We also have had umount stick on more than one machine when upgrading the kernel
with rpm. RPM mounts a loopback initrd image, writes it, then umounts it. The
umount can get stuck there with the same symptoms as above (stuck in
invalidate_bdev, see bug 77851)
jss: your problem looks quite different. In the sysreq call trace from the
previous report, the megaraid driver is stuck waiting for a driver semaphore.
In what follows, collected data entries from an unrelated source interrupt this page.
-- ==== Sys2Proof/Machine/RegMap.lean ====
section
/-! DEFINITION. The register map (Tables 1.10 to 20.10 of spec/01 to spec/20): one named key per register and one row per register array with the
masks of its access codes (Table 0.4) and its reset word (R13). A P-view register has its P-view offset as key; a
U-view register of paddock p has the key 0x1000_0000 + 0x1_0000 * p + offset; an S-view one 0x2000_0000 + offset. -/

namespace Sys2Proof.Reg
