-- ==== Sys2Proof/Machine/StateCore.lean ====
section
/-! DEFINITION. The plain data of the device's common parts: clocks, pins, fuses, flash, memory and ownership, host ports,
contexts, recorder and power (spec/01 to spec/07, spec/19, spec/20). -/

namespace Sys2Proof.Machine

/-- The reset word of every register whose reset word is not zero (R13, the reset columns of the summary tables; the MSI-X
vector-control mask bit is PRESUMED from PCIe, assumption 9). -/
def regReset (k : Nat) : Word :=
  let arr := fun (b s n : Nat) => decide (b ≤ k) && decide ((k - b) % s = 0) && decide ((k - b) / s < n)
  if k = Reg.SYS_STATE then 0x1
  else if k = Reg.WH_STATUS then 0x3
  else if k = Reg.WH_FAIL_A || k = Reg.WH_FAIL_B then 0xFF00
  else if k = Reg.CQ_RUNLIMIT_BULK then 0x7530
  else if k = Reg.CQ_RUNLIMIT_INTERACTIVE then 0x3E8
  else if k = Reg.CQ_RUNLIMIT_DEADLINE then 0x64
  else if k = Reg.BSN_APT_BASE then 0x40
  else if k = Reg.JA_SIPHON then 0x1
  else if k = Reg.JA_EVENT_EN then 0x1F
  else if k = Reg.JA_DL_EVENT_EN then 0x3
  else if arr (Reg.JA_DL_MIN_SLACK 0) 0x10 8 then 0x7FFFFFFF
  else if arr (Reg.CMP_EVENT_EN 0) 0x2000 10 then 0x7
  else if arr (Reg.CMP_HOLD 0) 0x2000 10 then 0x100
  else if arr (Reg.HD_EVENT_EN 0) 0x2000 8 then 0x17D08
  else if arr (Reg.HD_LATCH_GUARD 0) 0x2000 8 || arr (Reg.HD_LATCH_GUARD_ACT 0) 0x2000 8 then 0x2
  else if k = Reg.IM_EVENT_EN then 0x3F
  else if k = Reg.LO_EVENT_EN then 0x13
  else if k = Reg.NET_EVENT_EN then 0x1F
  else if k = Reg.TCH_EVENT_EN then 0x130
  else if k = Reg.HAP_EVENT_EN then 0x1E
  else if k = Reg.AUD_EVENT_EN then 0x61
  else if k = Reg.AUD_METER_CFG then 0x5DC
  else if k = Reg.EVR_EVENT_EN then 0x3
  else if k = Reg.EVR_THRESH then 0x400
  else if k = Reg.PCR_EVENT_EN then 0x16
  else if k = Reg.PCR_DELAY_MAX then 0x1388
  else if 0x10000000 ≤ k && k < 0x10400000 && decide (0x80C ≤ k % 0x10000) && decide (k % 0x10000 < 0xA00)
    && decide (k % 16 = 12) then 0x1
  else 0

/-- What a byte nothing has written reads as: zero (R173, R181 make it so at RUN entry; before RUN a design choice,
assumption 3). Erased flash reads 0xFF (assumption 3). -/
def zeroByte (_ : Nat) : Byte := 0
def erasedByte (_ : Nat) : Byte := 0xFF

/-- Clocks and show time (R23, R24). -/
structure Clk where
  /-- STM_TIME in ns. -/
  stm : Nat := 0
  /-- Sub-nanosecond part of STM_TIME, in units of 1/(6 × 10^9) ns: a fabric cycle at 1.2 GHz is 5/6 ns at nominal rate. -/
  frac : Nat := 0
  /-- Fabric cycles since the last entry to BOOT. -/
  cycle : Nat := 0
  /-- The show-time echo of each other domain of Table 1.3. -/
  echo : List Nat := [0, 0, 0, 0, 0, 0, 0, 0, 0, 0]
  /-- STM_TIME at RUN entry (R181 counts from it). -/
  runEntry : Nat := 0
  /-- A numbered count of free values already taken (the model's own field, assumption 1). -/
  free : Nat := 0
  deriving DecidableEq, Repr

/-- Pins and supply monitors (R36, R43–R51, R59, R61). -/
structure Pins where
  /-- PORn high. -/
  porn : Bool := true
  /-- Monitored rails that are not good, by the rail numbers of Table 2.5 in its order. -/
  railsLow : List Nat := []
  /-- Rails whose monitor is masked, and whether VR_PGOOD is (R49). -/
  maskedRails : List Nat := []
  pgoodMasked : Bool := false
  /-- Levels of BOOTSEL[1:0] at the balls, and the value last sampled (R44). -/
  bootsel : Nat := 0
  bootSample : Nat := 0
  /-- THERMTRIPn asserted (R61). -/
  thermtrip : Bool := false
  /-- Which signal groups hold their state of Table 2.4 (R36), in that table's order. -/
  groupsSafe : List Bool := [false, true, true, true, true, true, true, true, true, true]
  /-- Setpoints of VDD_JET and VDD_CORE at the regulator, in mV; 0 is off (R39, R48, R479). -/
  jetMv : Nat := 750
  coreMv : Nat := 800
  /-- The boundary-scan register (R59). -/
  scan : List Bool := []
  /-- Levels of SPUR3–SPUR0. -/
  spur : Nat := 0
  deriving DecidableEq, Repr

/-- The test access port (R59, R110, R111). -/
inductive TapInstr
  | reset | bypass | idcode | extest | sample | debugSel
  deriving DecidableEq, Repr
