/-- A bus write to a memory. A write that lies in the owner table writes its entries (R94). -/
def State.busWrite (s : State) (m : MemSel) (a : Nat) (bs : List Byte) : State :=
  if m = .basin ∧ a < 0x200C00 then (s.writeEntries a bs).heal .basin a bs.length else s.write m a bs

/-- Class, ro, share and owner of an entry (Table 4.3). -/
def entClass (e : Nat) : Nat := bitsOf e 15 14
def entRo (e : Nat) : Bool := e.testBit 13
def entShare (e : Nat) : Nat := bitsOf e 11 8
def entOwner (e : Nat) : Nat := bitsOf e 5 0

/-- An entry from its fields. -/
def mkEnt (cls : Nat) (ro : Bool) (share owner : Nat) : Nat :=
  cls % 4 * 2 ^ 14 + b2n ro * 2 ^ 13 + share % 16 * 2 ^ 8 + owner % 64

/-- Paddock `p` is a member of share group `n` (R98). -/
def State.inShare (s : State) (n p : Nat) : Bool :=
  n != 0 && (s.reg64 (Reg.SEC_SHARE_LO n) (Reg.SEC_SHARE_HI n)).testBit p

/-- DEVICE granules of user `u` back a resource granted to paddock `p`: the recorder area with the read port, the touch
baselines with a field (Tables 4.4, 4.5, 5.5; assumption 11). -/
def State.backs (s : State) (u p : Nat) : Bool :=
  (u == 5 && s.bit (Reg.PDK_MISC p) 24) || (u == 8 && s.fld (Reg.PDK_MISC p) 23 16 != 0)

/-- The rule of Table 4.5 for a paddock's own accesses. -/
def State.paddockMay (s : State) (p : Nat) (write : Bool) (e : Nat) : Bool :=
  match entClass e with
  | 1 => if entOwner e = p then !(write && entRo e) else !write && s.inShare (entShare e) p
  | 2 => s.backs (entOwner e) p
  | _ => false

/-- Table 4.5: whether the master may access a granule with entry `e`. -/
def State.may (s : State) (m : Master) (p : Nat) (write : Bool) (e : Nat) : Bool :=
  match m with
  | .job | .fetch => s.paddockMay p write e
  | .layer => !write && s.paddockMay p false e
  | .trough => entClass e == 2 && entOwner e == 0
  | .safety => entClass e == 2 && entOwner e == 1
  | .device u => entClass e == 2 && entOwner e == u.val
  | .writeback => write && entClass e == 1 && entOwner e == s.manager && !entRo e
  | .aperture => entClass e != 3 && s.paddockMay s.manager write e
  | .koroft => !(write && entClass e == 3 && entRo e)
  | .debug => decide (s.tap = .debugSel)

/-- The safety area of head `n`: its first Basin granule index and its granules (Table 7.2). -/
def State.safetyArea (s : State) (n : Nat) : Nat × Nat :=
  (s.fld (Reg.BSN_PART_BASE 1) 10 0 + ((List.range n).map fun i => s.fld (Reg.BSN_SAFETY i) 6 0).sum,
    s.fld (Reg.BSN_SAFETY n) 6 0)

/-- The paddock that owns the safety layer of composer `c` (R287). -/
def State.safetyOwner (s : State) (c : Nat) : Option Nat :=
  if c < 8 && s.bit (Reg.CMP_SAFE_OWNER c) 8 then some (s.fld (Reg.CMP_SAFE_OWNER c) 5 0) else none

/-- Granule `g` lies in the safety area of a head whose safety layer paddock `p` owns (R287). -/
def State.safetyBacks (s : State) (p g : Nat) : Bool :=
  (List.range 8).any fun n => s.safetyOwner n == some p &&
    decide (0x100000 + (s.safetyArea n).1 ≤ g) && decide (g < 0x100000 + (s.safetyArea n).1 + (s.safetyArea n).2)

/-- Table 4.5 for granule `g`: its entry, and for a paddock the safety areas that back its safety layers (R287). -/
def State.mayAt (s : State) (m : Master) (p : Nat) (write : Bool) (g : Nat) : Bool :=
  s.may m p write (s.owner g) ||
    ((m == .job || m == .fetch || m == .aperture || (m == .layer && !write)) && entClass (s.owner g) == 2
      && entOwner (s.owner g) == 1 && s.safetyBacks (if m = .aperture then s.manager else p) g)

/-- The paddock that PDK_m_LAYERS names for layer `l` of composer `c`, once the grant changes that `f` picks have applied. -/
def State.holderAfter (s : State) (f : LayerChange → Bool) (c l : Nat) : Option Nat :=
  s.hp.layerChanges.foldl (fun h g =>
      if f g && g.comp == c && g.layer == l then (if g.grant then some g.paddock else none) else h)
    ((List.range 64).find? fun p => s.bit (Reg.PDK_LAYERS p ((16 * c + l) / 32)) ((16 * c + l) % 32))

/-- The paddock that holds layer `l` of composer `c` in the frame in progress (R132). -/
def State.layerHolder (s : State) (c l : Nat) : Option Nat := s.holderAfter (·.applied) c l

/-- The granules from byte `a` to byte `a + n − 1` of a memory. -/
def granules (a n : Nat) : List Nat := (List.range ((a + n - 1) / 65536 + 1 - a / 65536)).map (· + a / 65536)

/-- The granule number of memory-granule index `i`. -/
def granNo (m : MemSel) (i : Nat) : Nat := match m with | .dram => i | .basin => 0x100000 + i

/-- The granule number that a fault shows for memory-granule index `i`: a free value where it is no granule (assumption 88). -/
def granShown (m : MemSel) (i : Nat) : Nat :=
  match granuleOf m (i * 65536) with
  | some g => g
  | none => (Config.noGranule i).toNat

/-- The entry of granule `g` cannot be read: it failed ECC, or its word is known to hold an uncorrectable error (R100). -/
def State.entryFailed (s : State) (g : Nat) : Bool :=
  s.mem.ownerFailed.contains g || s.mem.bad.contains (.basin, ownerAt g / 8)

/-- The first granule of [a, a + n) that the owner table refuses to the master, as 21-bit number; a granule outside the
memory, or one whose entry failed ECC (R100), is refused. The debug fabric has no owner checks (R111). -/
def State.refusedIn (s : State) (m : Master) (p : Nat) (write : Bool) (sel : MemSel) (a n : Nat) : Option Nat :=
  ((granules a n).find? fun i =>
    match granuleOf sel (i * 65536) with
    | none => true
    | some g => (m != .debug && s.entryFailed g) || !(s.mayAt m p write g)).map (granShown sel)

/-- The device user of a master that is no job's (Table 4.4); for the others the spec names none: a free value
(assumption 23). -/
def State.userOf (s : State) : Master → Nat × State
  | .trough => (0, s)
  | .safety => (1, s)
  | .device u => (u.val, s)
  | _ => (s.free 8, s.took)

/-- Number of a master, the unit of its rate limit (R97). -/
def masterNo : Master → Nat
  | .job => 0
  | .fetch => 1
  | .trough => 2
  | .layer => 3
  | .safety => 4
  | .writeback => 5
  | .aperture => 6
  | .koroft => 7
  | .debug => 8
  | .device u => 16 + u.val

/-- The refused access of a master that acts for no job is recorded at most once per ms (R97). -/
def State.noteRefusal (s : State) (ms : Master) (gran : Nat) : State :=
  let (u, s1) := s.userOf ms
  s1.offerRate 0x0305 (masterNo ms) 1000000 [(8, u)] [(32, gran)]

/-! ### Uncorrectable words (R170, R180) -/

/-- Errors of this memory are detected: always in Basin, in DRAM with inline ECC (R180). -/
def State.hasEcc (s : State) : MemSel → Bool
  | .basin => true
  | .dram => s.bit Reg.MEM_STATUS 8

/-- The last error word of a memory (Table 7.8). -/
def State.eccAddr (s : State) (m : MemSel) (word : Nat) (uncorr : Bool) : State :=
  match m with
  | .basin => s.setReg Reg.BSN_ECC_ADDR (b2n uncorr * 2 ^ 31 + 8 * word % 2 ^ 27)
  | .dram => (s.setReg Reg.MEM_ECC_ADDR_LO (8 * word % 2 ^ 32)).setReg Reg.MEM_ECC_ADDR_HI
      (b2n uncorr * 2 ^ 31 + 8 * word / 2 ^ 32 % 16)

/-- An uncorrectable error is counted and recorded, and the word stays uncorrectable (R170). -/
def State.eccUncorr (s : State) (m : MemSel) (word : Nat) : State :=
  let s1 := s.count (match m with | .basin => Reg.BSN_ECC_UNCORR | .dram => Reg.MEM_ECC_UNCORR) 31 0 1
  let s2 := (s1.eccAddr m word true).offer 0x0502 (match m with
    | .basin => [(8, 0), (32, 8 * word)]
    | .dram => [(8, 1), (64, 8 * word)])
  { s2 with mem := { s2.mem with
    bad := if s2.mem.bad.contains (m, word) then s2.mem.bad else (m, word) :: s2.mem.bad } }

/-- The words that hold an uncorrectable error and that a write of [a, a + n) covers only in part (R171). -/
def State.edgeWords (s : State) (m : MemSel) (a n : Nat) : List Nat :=
  (s.mem.bad.filter fun q => q.1 == m && decide (a < 8 * (q.2 + 1)) && decide (8 * q.2 < a + n) && !covers a n q.2).map (·.2)

/-- A write to a memory that counts and records each uncorrectable word it covers only in part (R171). -/
def State.mergeWrite (s : State) (m : MemSel) (a : Nat) (bs : List Byte) : State :=
  ((s.edgeWords m a bs.length).foldl (fun s w => s.eccUncorr m w) s).write m a bs

/-- Number of an uncorrectable word: its granule and its place there. -/
def eccWord (m : MemSel) (w : Nat) : Nat := granNo m (w / 8192) * 8192 + w % 8192

/-- Granule of a word number. -/
def eccGran (n : Nat) : Nat := n / 8192 % 2 ^ 21

/-- A read that finds the uncorrectable word of this number counts and records the error (R170). -/
def State.eccSeen (s : State) (n : Nat) : State :=
  if n < 0x100000 * 8192 then s.eccUncorr .dram n else s.eccUncorr .basin (n - 0x100000 * 8192)

end Sys2Proof.Machine
end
Your trace, showing a spin in invalidate_bdev, looks like something I've seen
before --- it's a bad interaction between the low-latency patches and certain
umount conditions, and should be easy to fix.
Actually, from the sounds of it the problem Jeremy encountered sounds very
similar to mine. Keep in mind that the call trace I attached did not match the
circumstances of my original report. I included the information on the theory
that it might be related to the original problem, and since I have not yet
produced trace info for the umount hang, which has steadfastly refused to
reproduce itself since I submitted this bug.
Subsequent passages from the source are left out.